/-- Peer edges: a cell is sent as a round datagram, one a slot on the link; the cells of a received one enter the receive buffer and land in order, one a
slot; SEQ counts per queue of a link; a whole round is committed; a round of a receiver that lost its way is voided, all of it that has come, and nothing of it is taken
until its sender begins it again, as its VOID tells; an answer moves the sender; a round that stays unanswered for 2^20 slots is sent again
(R14, R230-R232, R365-R368). -/
def Sys2Proof.Claims.PeerRounds : Prop :=
  ∀ (s : State) (c : CoreId) (k : StrmId) (e : Edge) (link : LinkId) (m : Datagram),
    let y := (s.core c).strms[k]
    (s.core c).edge? k = some e →
    (∀ cell rest v q u pa, y.st = .running → y.cancel = false → e.send = true → e.again = [] → e.outq = cell :: rest →
      (s.core c).storerReady y.storer s.slot = true → s.memWf = true → s.peerQueue? (s.tenantOf c) = some q → s.linkOutFree q.link = true →
      s.pathsFree true (s.strmPlaces c k (e.place e.sent) .write) = true → s.edgeQuant? c e.qs cell = some v →
      s.strmTouch c k (e.place e.sent) .write = .ok u pa →
      ∃ t e', exec (.peerCellSend c k) s = .next t ∧ (t.core c).edge? k = some e' ∧ e'.sent = e.sent + 1 ∧ e'.outq = rest ∧
        (∃ o, t.outbox = s.outbox ++ [o] ∧ o.d.seq = BitVec.ofNat 64 (vget s.txSeq q.at_ 0)) ∧ vget t.txSeq q.at_ 0 = vget s.txSeq q.at_ 0 + 1 ∧
        t.linkOutFree q.link = false ∧ t.pool = s.pool ∧ BitVec.ofNat 2048 (Memory.readN t.hbm pa 256) = v.data ∧
        ∀ a, ¬(pa ≤ a ∧ a < pa + 256) → Memory.get t.hbm a = Memory.get u.hbm a) ∧
    (∀ q, y.st = .running → y.cancel = false → e.send = true → e.again ≠ [] ∨ e.outq ≠ [] → s.peerQueue? (s.tenantOf c) = some q →
      s.linkOutFree q.link = false → exec (.peerCellSend c k) s = .next s) ∧
    (∀ r, e.send = true → y.live = true → e.overdue? s.slot = some r →
      ∃ u, exec (.roundTimeout c k) s = .next u ∧ SameMem s u ∧ (u.core c).edge? k = some (e.rewind r) ∧
        ∀ q, s.peerQueue? (s.tenantOf c) = some q → u.outbox.length = s.outbox.length + 1) ∧
    (e.overdue? s.slot = none → exec (.roundTimeout c k) s = .next s) ∧
    (∀ r, e.overdue? s.slot = some r → ∃ n, (r, n) ∈ e.sentAt ∧ n + 2 ^ 20 ≤ s.slot) ∧
    (y.live = true → e.send = false → e.row = 0 → e.landed ≠ [] ∨ e.rxq ≠ [] → ∃ u e', exec (.roundVoid c k) s = .next u ∧ SameMem s u ∧
      (u.core c).edge? k = some e' ∧ Sparse.getD e'.voids e.committed 0 = Sparse.getD e.voids e.committed 0 + 1 ∧ e'.row = 0 ∧
        e'.committed = e.committed ∧ (u.core c).faults.length = (s.core c).faults.length + 1 ∧ (∀ z ∈ e'.landed, z.1 / e.n ≠ e.committed) ∧
        (∀ z ∈ e'.rxq, z.round ≠ e.committed) ∧ e.committed ∈ e'.await) ∧
    (∀ z rest u, y.st = .running → e.send = false → y.cancel = false → e.rxq = z :: rest → s.canLand c k e = true →
      let n := e.first z.round + e.landedOf z.round
      s.edgeWrite c k (e.place n) (bytesOf 256 z.data.toNat) = .ok u →
      ∃ t, exec (.roundCommit c k) s = .next t ∧ t.hbm = u.hbm ∧ t.pool = u.pool ∧ t.linkInFree z.link = false ∧
        (t.core c).edge? k = some { e with landed := Sparse.set e.landed n (z.head, z.data), rxq := rest }) ∧
    (let at_ := e.first e.committed + e.row
     y.st = .running → e.send = false → y.cancel = false → s.canLand c k e = false → (s.core c).loaderFree y.loader s.slot = true →
      (s.core c).storerReady y.storer s.slot = true → e.whole e.committed = true →
      (∀ u pa h p w, e.row < e.roundLen e.committed → s.strmTouch c k (e.place at_) .read = .ok u pa → u.hbmBad pa 256 = false →
        Sparse.get? e.landed at_ = some (h, p) →
        let u' := u.softHbm pa 256
        let row := e.rowWrites at_ h (BitVec.ofNat 2048 (Memory.readN u.hbm pa 256))
        u.pathsFree false [pa] = true → u'.pathsFree true (row.flatMap (fun w => u'.strmPlaces c k w.1 .write)) = true →
        u'.edgeWrites c k row = .ok w →
        ∃ t, exec (.roundCommit c k) s = .next t ∧ t.hbm = w.hbm ∧ t.outbox = w.outbox ∧ (t.core c).edge? k = some { e with row := e.row + 1 }) ∧
      (∀ u q, e.roundLen e.committed ≤ e.row → s.pathsFree true (s.strmPlaces c k e.clog .write) = true →
        s.edgeWrite c k e.clog (bytesOf 8 (e.committed + 1)) = .ok u → u.peerQueue? (u.tenantOf c) = some q →
        ∃ t e', exec (.roundCommit c k) s = .next t ∧ t.outbox.length = u.outbox.length + 1 ∧ (t.core c).edge? k = some e' ∧
          e'.committed = e.committed + 1 ∧ e'.row = 0 ∧ t.hbm = u.hbm ∧ t.pool = u.pool)) ∧
    (let r := m.pos.toNat
     let senders := s.endsOf (m.ten.setWidth 6) m.edge true
     let receivers := s.endsOf (m.ten.setWidth 6) m.edge false
     dgOk m = true →
      (m.type = 10 → ∃ t, exec (.ackMsg link m) s = .next t ∧ SameMem s t ∧ t.cores = s.cores) ∧
      (∀ q, s.rxQueue? link m = some q →
        (m.type = 8 → vget s.rxSeq q.at_ 0 = m.seq.toNat → senders = [(c, k)] → e.committed ≤ r → e.first r + e.roundLen r ≤ e.sent →
          ∃ t e', exec (.commitMsg link m) s = .next t ∧ SameMem s t ∧ (t.core c).edge? k = some e' ∧ e'.committed = r + 1 ∧
            vget t.rxSeq q.at_ 0 = m.seq.toNat + 1) ∧
        (m.type = 8 → vget s.rxSeq q.at_ 0 ≠ m.seq.toNat → senders = [(c, k)] → e.committed ≤ r →
          ∃ t, exec (.commitMsg link m) s = .next t ∧ SameMem s t ∧ (t.core c).edge? k = some (e.rewind r)) ∧
        (m.type = 9 → vget s.rxSeq q.at_ 0 = m.seq.toNat → senders = [(c, k)] → receivers = [] → e.committed ≤ r →
          ∃ t, exec (.voidMsg link m) s = .next t ∧ SameMem s t ∧ (t.core c).edge? k = some (e.rewind r)) ∧
        (m.type = 9 → vget s.rxSeq q.at_ 0 = m.seq.toNat → senders = [] → receivers = [(c, k)] → e.committed ≤ r →
          ∃ t, exec (.voidMsg link m) s = .next t ∧ SameMem s t ∧ (t.core c).edge? k = some
            (if e.await.contains r then { e with await := e.await.filter (fun z => z != r) } else e.restart r)) ∧
        (m.type = 7 → (receivers ++ s.endsWith (m.ten.setWidth 6) m.edge false false).head? = some (c, k) →
          (r < e.committed → ∃ t, exec (.roundData link m) s = .next t ∧ SameMem s t ∧ t.outbox.length = s.outbox.length + 1 ∧
            (t.core c).edge? k = some e) ∧
          (e.committed ≤ r → vget s.rxSeq q.at_ 0 ≠ m.seq.toNat → ∃ t, exec (.roundData link m) s = .next t ∧ SameMem s t ∧
            (t.core c).edge? k = some (e.discard r)) ∧
          (e.committed ≤ r → vget s.rxSeq q.at_ 0 = m.seq.toNat → e.committed + 2 ≤ r ∨ e.await.contains r = true → ∃ t, exec (.roundData link m) s = .next t ∧
            SameMem s t ∧ (t.core c).edge? k = some e ∧ t.discards.datagrams = s.discards.datagrams + 1) ∧
          (e.committed ≤ r → r < e.committed + 2 → vget s.rxSeq q.at_ 0 = m.seq.toNat → y.live = true → y.cancel = false → e.await.contains r = false →
            let e1 := e.receive r link (cellsOfBytes (dgBody m) 32)
            let s1 := (s.rxNext q m).modCore c (fun x => x.setEdge k e1)
            (y.st ≠ .running ∨ s1.canLand c k e1 = false → exec (.roundData link m) s = .next s1) ∧
            (∀ z rest u, y.st = .running → s1.canLand c k e1 = true → e1.rxq = z :: rest →
              let n := e1.first z.round + e1.landedOf z.round
              s1.edgeWrite c k (e1.place n) (bytesOf 256 z.data.toNat) = .ok u →
              ∃ t, exec (.roundData link m) s = .next t ∧ t.hbm = u.hbm ∧ t.linkInFree z.link = false ∧
                (t.core c).edge? k = some { e1 with landed := Sparse.set e1.landed n (z.head, z.data), rxq := rest }))) ∧
      (m.type = 7 → s.rxQueue? link m = none → receivers.head? = some (c, k) → y.st = .running → ∃ t, exec (.roundData link m) s = .next t ∧
        SameMem s t ∧ ((t.core c).strms[k]).st = .frozen ∧ ((t.core c).strms[k]).fault = some (kPEER, 0))))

• • • • • • •

-- ASSIGNMENT --
Your task is to return, exactly and on their own, the lines from the one containing "let s1 := (s.rxNext" through the last line of the listing.

-- OUTPUT OF THE EXERCISE --
            let s1 := (s.rxNext q m).modCore c (fun x => x.setEdge k e1)
            (y.st ≠ .running ∨ s1.canLand c k e1 = false → exec (.roundData link m) s = .next s1) ∧
            (∀ z rest u, y.st = .running → s1.canLand c k e1 = true → e1.rxq = z :: rest →
              let n := e1.first z.round + e1.landedOf z.round
              s1.edgeWrite c k (e1.place n) (bytesOf 256 z.data.toNat) = .ok u →
              ∃ t, exec (.roundData link m) s = .next t ∧ t.hbm = u.hbm ∧ t.linkInFree z.link = false ∧
                (t.core c).edge? k = some { e1 with landed := Sparse.set e1.landed n (z.head, z.data), rxq := rest }))) ∧
      (m.type = 7 → s.rxQueue? link m = none → receivers.head? = some (c, k) → y.st = .running → ∃ t, exec (.roundData link m) s = .next t ∧
        SameMem s t ∧ ((t.core c).strms[k]).st = .frozen ∧ ((t.core c).strms[k]).fault = some (kPEER, 0))))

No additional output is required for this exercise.